Coal and Camelbacks characterized the NYO&W during its early-20th century heyday; 4-6-0 202 switches the Wadell Breaker in Pennsylvania. Walter Kierzkowski collection

History of the New York, Ontario & Western

The New York, Ontario & Western Railway struggled to find its place among the many transportation systems serving New York City, but in the end it was able only to secure a place in history as the first Class I railroad to be abandoned in entirety. Despite this unenviable status, “the O&W,” as it was known, did endear itself to the communities along its line. After all, it was the carrier that had brought boxcars full of prosperity to every community along the line during its 76-year life.

Begun on January 21, 1880, the O&W set a goal of improving the Oswego–New York corridor, as well as the branches to New Berlin, Delhi, and Ellenville, N.Y., it had inherited from the New York & Oswego Midland. The O&W developed a new entrance to Gotham from Middletown, N.Y., that ran to Cornwall on the Hudson River, thence to Weehawken, N.J., by rights on the New York, West Shore & Buffalo Railway (later New York Central).

O&W extends its reach

In 1886, the O&W leased the operation of the Utica, Clinton & Binghamton and the Rome & Clinton railroads from the Delaware & Hudson Canal Co., and built a new line to Sylvan Beach on Oneida Lake.

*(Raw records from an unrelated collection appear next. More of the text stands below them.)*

-- ==== Sys2Proof/Tests/Slice0.lean ====
section
/-! SUPPORT. Small tests, and for each obligation with hypotheses a state and operands that meet them. -/

open Sys2Proof Sys2Proof.Machine

namespace Sys2Proof.Tests

/-- The reset state with some registers stored. -/
def regd (l : List (Nat × Word)) (s : State) : State := l.foldl (fun s p => s.setReg p.1 p.2) s

/-- The reset state. -/
abbrev r0 : State := State.reset

/-- The state after a command, for a test. -/
def after (o : Host.Outcome State Fault Refusal) : State := match o with | .next t => t | _ => State.reset

/-- Did a command answer a next state? -/
def ran (o : Host.Outcome State Fault Refusal) : Bool := match o with | .next _ => true | _ => false

/-- A state with a committed four-state image in gallery 0. -/
def four0 : State := regd [(R.GAL_MODE 0, 3)] r0

/-- A state with a committed two-state image in gallery 0. -/
def two0 : State := regd [(R.GAL_MODE 0, 2)] r0

/-- The state at step 0 of a schedule of one step. -/
def atStep (s : State) : State :=
  let s := regd [(R.SCHED_CTX_LEN 0, 1)] s
  { s with sched := { s.sched with phase := .steps } }

/-- Operand: the previous value of the net at an address. -/
def prev (n : BitVec 11) : Operand := ⟨true, n⟩

/-- Operand: the current value of the net at an address. -/
def cur (n : BitVec 11) : Operand := ⟨false, n⟩

/-- A state whose BP 0 has its net 0 (previous) at known 1 and net 2047 at known 0. -/
def net1 (s : State) : State := { s with fab := { s.fab with nsPrev := netPut s.fab.nsPrev (s.four 0) 0 0 Nv.one } }

theorem wit_StepRunsTheFrontCommand : ({ r0 with pending := [.clrHold, .tbNowNsRead] } : State).pending = .clrHold :: [.tbNowNsRead] := by decide

theorem wit_EmptyQueueIsAPeriod : r0.pending = [] ∧ r0.noc.waiting = [] ∧ r0.tb.slew = 0 ∧ r0.tb.stepDue = 0 := by decide

theorem wit_OnlyRejectedWordsStop : (atStep two0).stepDue = true ∧ (atStep two0).takesSteps (galOf 1) = true ∧
    legalIn ((atStep two0).four (galOf 1)) (1 % 64) (.const .x) = false := by decide

theorem wit_CommandsKeepTheirFrame : ran (exec .clrHold r0) = true := by decide

theorem wit_StepKeepsStoresCanonical : State.reset.canon ∧ ran (step State.reset) = true :=
  ⟨⟨by decide, by decide⟩, by decide⟩

theorem wit_ResetGivesTheResetValues : (regRow R.TB_INCR).isSome = true ∧
    ¬(0x10000 ≤ R.TB_INCR ∧ R.TB_INCR < 0x10800) ∧ ¬(0x201400 ≤ R.TB_INCR ∧ R.TB_INCR < 0x201574) := by decide

theorem wit_StepWordsRoundTrip : StepOpWf (.pinin 191) = true ∧
    (decodeStepWord (encodeStepWord ⟨.mwr 0xA5 (cur 2047), ⟨true, false, true⟩⟩)).isSome = true := by decide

By acquiring the UC&B and R&C, the O&W extended its operation into new market areas, and the Sylvan Beach Loop (as it became known) became a seasonally important corridor for transportation to central New York’s recreational mecca. Three years later, the O&W added two new branches: the Wharton Valley Railway from New Berlin to Edmeston, and the Port Jervis, Monticello & Summitville, which connected its three namesake communities.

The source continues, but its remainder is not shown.